Duzan Farm doesn't milk cows.
"We have all the dry cows, the calves, the heifers and the girls get up in the morning and feed them before they go to school and they take care of them after school as well, and they break them to lead and provide general health care," Jenny says.
"Andie also has chickens and they also just got a beef heifer," Jenny said of the two large animals. "One for Andie and one for Dustie."
"Andie has done most of the summer work since Dustie went to the Farm Bureau Youth Leadership Camp and she has been a team leader at 4-H camp. She's also been to 4-H round up, and she spent two weeks with some of our friends who are veterinarians in Kentucky.
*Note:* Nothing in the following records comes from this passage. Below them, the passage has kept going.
/-- Picks, source reads, retransmission, credit timeouts and acknowledgements. A pick serves its egress point; a returned source read becomes a cell or abandons its message; an RTO expiry counts, sends again under the next rotation, or spends the budget; the RNR wait ends; without credit a message before its head completes with CREDIT_TIMEOUT and one after it spends the budget; acknowledgements are taken and sent; response-cache entries expire. -/
def Obligations.SendingAndAcknowledging : Prop :=
  (∀ e s, e < 5 → running s = true → exec (.schedulerPick e) s = .next (schedulerPick s e)) ∧
  (∀ e k c m s t t2, e < 5 → running s = true → (egress s e).waiting0 = [] → t = noteReady s e → pickClass t e = some k → t2 = (if 4 ≤ k
    then egressMod t e (fun E => { E with vtime := (cls t e k).start }) else t) → candidates t2 e k = [c] → rawReady t2 e k = false → c
    < 2 ^ 400 → s.tpe.cached.contains c = true → s.tpe.slices = [] → (conn s c).send = [m] → m.resp = false → m.retx = [] → dataUnits m
    = 0 → connReady (conn s c) k = true → encOn s c = false → csnRoom (conn s c) = true → nextWork (conn s c) k = some (m, .head) →
    noRoute s c = false → impliedOk s c m = true → ∃ u y, exec (.schedulerPick e) s = .next u ∧ sendMsg u c m.msn false = some y ∧
    y.headSent = true ∧ (conn u c).csn = ((conn s c).csn + 1) % 2 ^ 32 ∧ (conn u c).flight = (conn s c).flight ++ [⟨(conn s c).csn,
    m.msn, false, true, 0, s.time, 1⟩]) ∧
  (∀ c msn resp off bus m x s, sendMsg s c msn resp = some m → m.reads.find? (fun x => x.key = off) = some x → recordsThere s x.pieces =
    true → m.held.any (fun d => d.1 = off) = false → exec (.sourceReadComplete (.cell c msn resp off) bus) s = .next (sourceBytes
    (finishRead s (sourceSegs m).1 x bus).1 c { m with reads := m.reads.filter (fun y => y.key ≠ off) } x (finishRead s (sourceSegs m).1
    x bus).2)) ∧
  (∀ c msn off bus m x s s1 b, (conn s c).send = [m] → m.msn = msn → m.resp = false → m.reads = [x] → m.held = [] → x.key = off →
    recordsThere s x.pieces = true → encOn s c = false → finishRead s (sourceSegs m).1 x bus = (s1, .ok b) → ∃ u y, exec
    (.sourceReadComplete (.cell c msn false off) bus) s = .next u ∧ (conn u c).csn = ((conn s c).csn + 1) % 2 ^ 32 ∧ (conn u c).send =
    [y] ∧ y.msn = msn ∧ y.reads = [] ∧ y.held = [] ∧ (conn u c).flight = (conn s c).flight ++ [⟨(conn s c).csn, msn, false, false, off,
    s1.time, unitsOf x.len⟩]) ∧
  (∀ q idx bus s, exec (.sourceReadComplete (.frame q idx) bus) s = .next (rawRead s q idx bus)) ∧
  (∀ c csn r s, (conn s c).flight.find? (fun r => r.csn = csn) = some r → r.at_ + rto s c ≤ s.time → (conn s c).expCsn = none → (conn s
    c).retries + 1 < retryCnt s c → exec (.rtoExpiry c csn) s = .next (demandCheck (resend (connMod (bumpFn s Reg.TPE_RTO_EXP
    (connTenant s c)) c (fun C =>
    { C with retries := C.retries + 1, rtoShift := C.rtoShift + 1, rotation := (C.rotation + 1) % 8, expCsn := some C.csn })) c r) c)) ∧
  (∀ c csn r s, (conn s c).flight.find? (fun r => r.csn = csn) = some r → r.at_ + rto s c ≤ s.time → (conn s c).expCsn = none → retryCnt
    s c ≤ (conn s c).retries + 1 → exec (.rtoExpiry c csn) s = .next (budgetSpent (bumpFn s Reg.TPE_RTO_EXP (connTenant s c)) c)) ∧
  (∀ c s, exec (.rnrWaitTimer c) s = .next (demandCheck (connMod s c (fun C =>
    { C with send := C.send.map (fun m => { m with rnrWait := false }) })) c)) ∧
  (∀ c msn m s, sendMsg s c msn false = some m → balance (conn s c) = 0 → m.rnrWait = false → m.opc ≠ 0x0F → m.headSent = false →
    ofEntry m = true → exec (.creditTimeout c msn) s = .next (abandonSend (bumpFn s Reg.CCS_CRED_TIMEOUT m.tenant) c m
    Status.creditTimeout)) ∧
  (∀ c msn m s, sendMsg s c msn false = some m → balance (conn s c) = 0 → (workOf (conn s c) m).isSome = true → m.rnrWait = false →
    m.opc ≠ 0x0F → m.headSent = true → exec (.creditTimeout c msn) s = .next (budgetSpent s c)) ∧
  (∀ k s, running s = true → k.chan = false → (conn s (packetConn k)).st = 2 → connNode s (packetConn k) = k.cell.snode → connPath s
    (packetConn k) = k.port → exec (.ackReceive k) s = .next (ackReceive s (packetConn k) (readAck k.cell.payload))) ∧
  (∀ c s, 0 < (conn s c).sinceAck → (conn s c).st = 2 → exec (.ackDelayTimer c) s = .next (sendAck s c)) ∧
  (∀ node c msn s, exec (.responseCacheExpiry node c msn) s = .next
    { s with tpe := { s.tpe with rcache := s.tpe.rcache.filter (fun e => !decide (e.node = node ∧ e.conn = c ∧ e.msn = msn)) } })

/-- Heads, data, response and reply cells, placements and flushes. A cell that passes the checks of its connection has its heads taken, its data placed or its response taken; a reserved code counts as a mismatch; an early cell and a head that waits too long are dropped and counted; placements, ordered heads, flush reads and mirror flushes complete what waited for them. -/
def Obligations.ReceivingCells : Prop :=
  (∀ k s s1, running s = true → k.cell.opc = 0x10 → gate (arrive s k) k = (s1, true) → exec (.headsReceive k) s = .next (takeHeadsCell
    s1 k)) ∧
  (∀ k s s1, running s = true → k.cell.opc = 0x10 → hasHeadOf s k (fun o => decide (o = 0x0F)) = true → gate (arrive s k) k = (s1, true)
    → exec (.abortHeadReceive k) s = .next (takeHeadsCell s1 k)) ∧
  (∀ k s s1, running s = true → k.cell.opc = 0x10 → hasHeadOf s k (fun o => decide (o = 0x0A ∨ o = 0x0D)) = true → gate (arrive s k) k =
    (s1, true) → exec (.fabricAccessReceive k) s = .next (takeHeadsCell s1 k)) ∧
  (∀ k r s, s.atu.regionWait = k :: r → exec .regionCacheTimeout s = .next (bumpFn { s with atu := { s.atu with regionWait := r } }
    Reg.ATU_RGN_STALL (connTenant s (packetConn k)))) ∧
  (∀ k r s t, s.atu.regionWait = k :: r → t = connTenant s (packetConn k) → ∃ u, exec .regionCacheTimeout s = .next u ∧ u.atu.regionWait
    = r ∧ u.tpe = s.tpe ∧ regN u Reg.ATU_RGN_STALL t = wrap32 (regN s Reg.ATU_RGN_STALL t + 1)) ∧
  (∀ k s s1, running s = true → knownCode k.cell.opc = true → dataCode k.cell.opc = true → gate (arrive s k) k = (s1, true) → exec
    (.dataCellReceive k) s = .next (takeData s1 (packetConn k) k)) ∧
  (∀ k s, running s = true → knownCode k.cell.opc = false → exec (.dataCellReceive k) s = .next (mismatch (arrive s k) (packetConn k))) ∧
  (∀ c csn s, s.tpe.early.any (fun e => decide (e.1 = c ∧ e.2.csn = csn)) = true → exec (.earlyCellTimeout c csn) s = .next (bumpFn
    { s with tpe := { s.tpe with early := s.tpe.early.filter (fun e => !decide (e.1 = c ∧ e.2.csn = csn)) } } Reg.TPE_EARLY_DROP
    (connTenant s c))) ∧
  (∀ c msn off bus s, exec (.cellPlacement c msn off false bus) s = .next (placeRecv s c msn off bus)) ∧
  (∀ c msn off bus s, exec (.cellPlacement c msn off true bus) s = .next (placeResp s c msn off)) ∧
  (∀ k s s1, running s = true → k.cell.opc = 0x04 ∨ k.cell.opc = 0x05 ∨ k.cell.opc = 0x07 → gate (arrive s k) k = (s1, true) → exec
    (.responseCellReceive k) s = .next (takeResponse s1 k)) ∧
  (∀ k s s1, running s = true → k.cell.opc = 0x09 → gate (arrive s k) k = (s1, true) → exec (.replyReceive k) s = .next (takeResponse s1
    k)) ∧
  (∀ c msn bus s, exec (.orderedHeadExecute c msn bus) s = .next (runHead s c msn bus)) ∧
  (∀ q i ok s, exec (.peerFlushComplete (.peerFlush q i) ok) s = .next (entryFlushed s q i ok)) ∧
  (∀ c m ok s, exec (.peerFlushComplete (.msgFlush c m) ok) s = .next (msgFlushed s c m ok)) ∧
  (∀ c msn m e s, recvMsg s c msn = some m → cacheFind s (peerKey s c) c msn = some e → m.waiting = true → exec (.mirrorFlushComplete c
    msn) s = .next (finishRecv (if e.reduce ∨ e.status ≠ 0 then s else atomicResponse s c msn m.tenant e.value) c msn e.status)) ∧
  (∀ c msn m e s t u, recvMsg s c msn = some m → cacheFind s (peerKey s c) c msn = some e → m.waiting = true → e.reduce = true → t =
    releaseRecv (dropStages (dropEarly (dropPlacements s (connPath s c) m.pend) c msn) c false (fun x => decide (x = msn))) c m → u =
    connMod (recvMod t c msn (fun m => { m with complete := true, pend := [], pendData := [], staging := [] })) c (fun C => advanceDone
    { C with doneSet := C.doneSet ++ [msn], recs := C.recs ++ [(msn, e.status, 0)] } 4097) → exec (.mirrorFlushComplete c msn) s = .next
    (sendAck (deliver u c) c)) ∧
  (∀ k h s t, running s = true → k.cell.opc = 0x10 → (gate (arrive s k) k).2 = true → headsOf (arrive s k) k = some [h] → t = takeLow
    (arrive s k) (packetConn k) h.low → keyed h.opc = true → h.opc ≠ 0x08 → h.imm = false → cachedHead t (packetConn k) h = none →
    msnDone (conn t (packetConn k)) h.msn = false → recvMsg t (packetConn k) h.msn = none → headRefused t (packetConn k) (headMsg k h) =
    none → noRoom t (packetConn k) (headMsg k h) = none → regionRoom t (h.akey % 2 ^ 24) = true → lowestNeed (conn t (packetConn k)) =
    none → t.tpe.early = [] → ∃ u x, exec (.headsReceive k) s = .next u ∧ recvMsg u (packetConn k) h.msn = some x ∧ x.opc = h.opc ∧
    x.admitted = true ∧ x.region = h.akey % 2 ^ 24 ∧ x.raddr = h.raddr ∧ x.len = h.len ∧ (region u (h.akey % 2 ^ 24)).admitted = (region
    s (h.akey % 2 ^ 24)).admitted + 1) ∧
  (∀ k h s t, running s = true → k.cell.opc = 0x10 → (gate (arrive s k) k).2 = true → headsOf (arrive s k) k = some [h] → t = takeLow
    (arrive s k) (packetConn k) h.low → k.chan = true → h.opc = 0x0A ∨ h.opc = 0x0D → inAperture s.variant h.raddr = false → h.imm =
    false → msnDone (conn t (packetConn k)) h.msn = false → recvMsg t (packetConn k) h.msn = none → headRefused t (packetConn k)
    (headMsg k h) = none → noRoom t (packetConn k) (headMsg k h) = none → lowestNeed (conn t (packetConn k)) = none → t.tpe.early = [] →
    ∃ u x, exec (.fabricAccessReceive k) s = .next u ∧ recvMsg u (packetConn k) h.msn = some x ∧ x.opc = h.opc ∧ x.admitted = true ∧
    x.tenant = h.akey % 256 ∧ x.raddr = h.raddr ∧ x.len = h.len) ∧
  (∀ k h s t, running s = true → k.cell.opc = 0x10 → (gate (arrive s k) k).2 = true → headsOf (arrive s k) k = some [h] → t = takeLow
    (arrive s k) (packetConn k) h.low → h.opc = 0x0F → msnDone (conn t (packetConn k)) h.msn = false → recvMsg t (packetConn k) h.msn =
    none → ∃ u, exec (.abortHeadReceive k) s = .next u ∧ msnDone (conn u (packetConn k)) h.msn = true) ∧
  (∀ k c m b off l s t i u1 u2 u3, running s = true → t = arrive s k → c = packetConn k → dataCode k.cell.opc = true → (gate t k).2 =
    true → msnDone (conn t c) k.cell.msn = false → recvMsg t c k.cell.msn = some m → m.complete = false → mayPlace m = true → m.opc =
    0x01 → fits m k.cell = true → clearPayload t c k.cell = some b → cellSpan k.cell = (off, 1, l) → m.covered.contains off = false →
    m.pend.any (fun x => x.key = off) = false → off < 4096 → b.take 512 ≠ [] → placeQueue t (connPath t c) (connTenant t c) = (u1, true)
    → issueSegs u1 m.tenant m.ctx [(m.base + m.raddr, m.len)] (512 * off) (b.take 512).length off { wr := true } = (u2, .ok i) →
    isFailover u2 c = false → openStages u2 m.tenant c m.msn false [(m.base + m.raddr, m.len)] i.pieces = some u3 → ∃ u x, exec
    (.dataCellReceive k) s = .next u ∧ recvMsg u c k.cell.msn = some x ∧ x.pend = m.pend ++ [{ i with turn := t.tpe.placings }] ∧
    x.pendData = m.pendData ++ [(off, b.take 512, marksIn k.cell.poison 0 512)] ∧ u.tpe.placings = t.tpe.placings + 1) ∧
  (∀ c msn off bus m x d s t s4, recvMsg s c msn = some m → m.pend.find? (fun x => x.key = off) = some x → m.pendData.find? (fun d =>
    d.1 = off) = some d → placeTurn s c m x = true → m.opc = 0x01 → m.covered.length + 1 < recvUnits m → t = recvMod (placeDone (endXfer
    s x) (connPath s c)) c msn (fun m =>
    { m with pend := m.pend.filter (fun y => y.key ≠ off), pendData := m.pendData.filter (fun y => y.1 ≠ off) }) → piecesOwned t
    m.tenant x.pieces = true → writePieces t m.tenant x.pieces d.2.1 d.2.2 = (s4, true) → ∃ u y, exec (.cellPlacement c msn off false
    bus) s = .next u ∧ recvMsg u c msn = some y ∧ y.covered = off :: m.covered ∧ y.pend = m.pend.filter (fun y => y.key ≠ off) ∧ u.mem =
    s4.mem ∧ u.out = s4.out) ∧
  (∀ c msn bus m s, recvMsg s c msn = some m → m.executed = false → m.complete = false → isChan c = true ∨ (conn s c).done = msn → m.opc
    = 0x0B → ∃ u x r, exec (.orderedHeadExecute c msn bus) s = .next u ∧ recvMsg u c msn = some x ∧ x.executed = true ∧ (conn u
    c).send.getLast? = some r ∧ r.resp = true ∧ r.msn = msn ∧ r.opc = 0x04 ∧ r.len = m.len ∧ r.src = .mem m.tenant m.ctx [(m.base +
    m.raddr, m.len)]) ∧
  (∀ k c m b off l s t tn x segs i u1 u2 u3, running s = true → k.cell.opc = 0x04 → t = arrive s k → c = packetConn k → (gate t k).2 =
    true → sendMsg t c k.cell.msn false = some m → clearPayload t c k.cell = some b → m.opc ≠ 0x08 → m.respUnits ≠ 0 → cellSpan k.cell =
    (off, 1, l) → l = none ∨ l = some m.respLen → m.respGot.contains off = false → m.rpend.any (fun x => x.key = off) = false → b.take
    512 ≠ [] → placeQueue t (connPath t c) (connTenant t c) = (u1, true) → respDest t m = some (.segs tn x segs) → issueSegs u1 tn x
    segs (512 * off) (b.take 512).length off { wr := true } = (u2, .ok i) → openStages u2 tn c k.cell.msn true segs i.pieces = some u3 →
    ∃ u y, exec (.responseCellReceive k) s = .next u ∧ sendMsg u c k.cell.msn false = some y ∧ y.rpend = m.rpend ++ [i] ∧ y.rdata =
    m.rdata ++ [(off, b.take 512, marksIn k.cell.poison 0 512)]) ∧
  (∀ k c m b l s t tn x segs i u1 u2 u3, running s = true → k.cell.opc = 0x09 → c = packetConn k → (gate (arrive s k) k).2 = true →
    sendMsg (arrive s k) c k.cell.msn false = some m → clearPayload (arrive s k) c k.cell = some b → m.opc = 0x08 → (arrive s
    k).tpe.early = [] → cellSpan k.cell = (0, 1, some l) → l ≤ nfld m.varg 24 0 → m.respGot.contains 0 = false → m.rpend.any (fun x =>
    x.key = 0) = false → b.take 512 ≠ [] → t = sendMod (arrive s k) c k.cell.msn false (fun m =>
    { m with respLen := l, respUnits := unitsOf l }) → placeQueue t (connPath t c) (connTenant t c) = (u1, true) → respDest t
    { m with respLen := l, respUnits := unitsOf l } = some (.segs tn x segs) → issueSegs u1 tn x segs (512 * 0) (b.take 512).length 0
    { wr := true } = (u2, .ok i) → openStages u2 tn c k.cell.msn true segs i.pieces = some u3 → ∃ u y, exec (.replyReceive k) s = .next
    u ∧ sendMsg u c k.cell.msn false = some y ∧ y.respLen = l ∧ y.respUnits = unitsOf l ∧ y.rpend = m.rpend ++ [i])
Dustie wants to be a veterinarian for cows and horses."
While her sister went out of state, Andie got to go to the Governor's mansion's big meeting hall and meet more state leaders.
Jenny's brother-in-law, Dan Stasser, is director of market development and viticulture marketing with Pick Tennessee Products, the state's program to encourage people to buy agricultural produce raised in Tennessee.
Conte was pleased to report a "huge interest" among consumers for "locally-grown food" as evidenced by Americans' continued interest in shopping at farmers markets.
"Anything that's made and/or grown within one hour's drive ... has got to be better," she said.
Andie Strasser may have had one of the more important displays about big animal farming, but other issues related to Marshall County were discussed with state leaders.
As for an on-going issue of the Jersey milk cow herd at the University of Tennessee's Dairy Research and Education Center near Lewisburg, Givins said, "Obviously, UT is a leader in this and very involved with agriculture and Tennessee business."
It's been clear since discussions among state and local leaders that partnerships must be found for the Jersey herd program to thrive.
The state used federal stimulus money to avoid implementation of a plan to move the Jersey herd to Spring Hill where UT has another herd of cows.
When the state officials were asked what's to happen next year after stimulus money is exhausted, Agriculture Department spokesman Tom Womack pointed out that there are "a number of things in the budget addressed with non-recurring money."
Givins continued: Gov. Phil Bredesen has done a "good job of growing the economy..." and "it will come back...
"I think there is a commitment for the Jersey herd," the commissioner said.
Tennessee's current budget year started the first of this month, so "There's time before the next budget... I'm not really worried about it."
From cows to horses, the other large animal of concern to Marshall County's agriculture community -- Givens was asked about the upcoming Tennessee Walking Horse National Celebration in Shelbyville and the Tennessee Walking Horse Breeders and Exhibitors Association headquartered in Lewisburg.
"We certainly support that industry," the commissioner said. "It is vital to business."
He acknowledged difficulties for the industry with regard to its communications, but Givins expressed confidence that new leadership has "added integrity," and that a traditional ceremony at the Ellington Agricultural Center in Nashville will continue as it has always.
Givens said, "I always go down" to the Celebration in Shelbyville. "Gov. Bredesen has...
"We expect to continue to do that..."
The Celebration has become an event with shows, competition and related events for nearly two weeks preceding Labor Day.
There are now five full months before the Bredesen Administration turns the reins of power over to another governor and his cabinet, and so Givens was asked what advice he has for his successor.
"Do no harm," Givens said turning to comments at another event, and his acknowledgement of being a "short-timer" in office. The department's long-time personnel maintain a reliable service to state residents.
As for Andie, she's returning to school in Chapel Hill this fall.